Task directions:
All that is wanted is how many lines in the records below include the string "then".

Data for the task:
namespace Sys2Proof.Machine
open Sys2Proof

def modSec (c : Core) (f : SecSt → SecSt) : Core := { c with sec := f c.sec }

/-- SEC_PART.STATE of Table 18-12. -/
def psVacant : Nat := 1
def psActive : Nat := 2
def psRemoving : Nat := 3

def partState (c : Core) (q : Nat) : Nat := if q < 16 then c.fld (SEC_PART q) SEC_PART_STATE else 0
def setPartState (c : Core) (q st : Nat) : Core := c.setFld (SEC_PART q) SEC_PART_STATE st

/-- Slots that a partition owns (R635). -/
def slotsOf (c : Core) (q : Nat) : List Nat := (c.sec.slots.filter (fun s => s.2.owner == q)).map (·.1)

/-! ### Attestation (R645, R646) -/

def maskOf (l : List Nat) : Nat := sumNat (l.map (2 ^ ·))

/-- Engines and clusters that belong to a partition, fenced or not (R355, R364). -/
def assignedCe (c : Core) (q : Nat) : List Nat := (List.range 16).filter (fun n =>
  c.flag (stackReg CE_CFG n) CE_CFG_ASSIGNED && c.fld (stackReg CE_CFG n) CE_CFG_PARTITION == q)
def assignedRsp (c : Core) (q : Nat) : List Nat := (List.range 16).filter (fun k =>
  c.flag (stackReg RSP_CFG k) RSP_CFG_ASSIGNED && c.fld (stackReg RSP_CFG k) RSP_CFG_PARTITION == q)

def digestBytes (c : Core) (reg : Nat → Nat) : List Byte := (List.range 6).flatMap (fun i => natLe 8 (c.rget (reg i)).toNat)

/-- The bytes of a report that the signatures cover (Table 18-6, 0x000 to 0x5DF). -/
def reportBody (c : Core) (scope nonce : Nat) : List Byte :=
  let chip := scope == 255
  let part := fun (v : Nat) => if chip then 0 else v
  let q := scope
  natLe 4 0x54535441 ++ natLe 2 1 ++ natLe 1 scope ++ natLe 1 (part (partState c q)) ++ natLe 2 c.chipId ++ natLe 2 0 ++
  natLe 4 c.sec.fuses.svnMin ++ natLe 16 c.sec.fuses.serial ++ natLe 32 nonce ++ natLe 8 c.tick ++
  natLe 4 (c.fld SEC_SVN SEC_SVN_IMAGE) ++ natLe 4 0 ++
  digestBytes c SEC_M_ROM ++ digestBytes c SEC_M_IMAGE ++ digestBytes c SEC_M_CONFIG ++
  (if chip then List.replicate 48 0 else digestBytes c (SEC_M_PROG q)) ++
  natLe 2 (part (maskOf (assignedCe c q))) ++ natLe 2 (part (maskOf (assignedRsp c q))) ++
  natLe 1 (part (c.fld (MEM_GROUP 0 0 q) MEM_GROUP_BASE * 8 + c.fld (MEM_GROUP 0 0 q) MEM_GROUP_LOG2)) ++
  natLe 1 (part (c.fld (COH_WAYS q) COH_WAYS_F)) ++ natLe 1 (part (c.fld (SEC_PART q) SEC_PART_LINK_ENC_REQUIRED)) ++ natLe 1 0 ++
  (List.range 4).flatMap (fun p => natLe 4 (part (c.fld (SEC_WAYS q p) SEC_WAYS_MASK * 256))) ++ List.replicate 24 0 ++
  natLe 1184 (Config.kemKey c.sec.kemKey)

/-- The whole report: 4,880 bytes, signed with the identity keys. -/
def report (c : Core) (scope nonce : Nat) : List Byte :=
  let b := reportBody c scope nonce
  b ++ natLe 64 (Config.ed25519 c.sec.edSeed b) ++ natLe 3309 (Config.mldsa65 c.sec.mldsaKey b) ++ natLe 3 0

/-- An agent may ask for the scope of a partition in which it owns a context. -/
def ownsContextIn (c : Core) (agent q : Nat) : Bool :=
  (List.range 4096).any (fun x => ctxState c x ≠ 0 && ctxOwner c x == agent && ctxPart c x == q)

def attestMop : MopInfo := { mop := 0x0800, plain := true }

Result:
3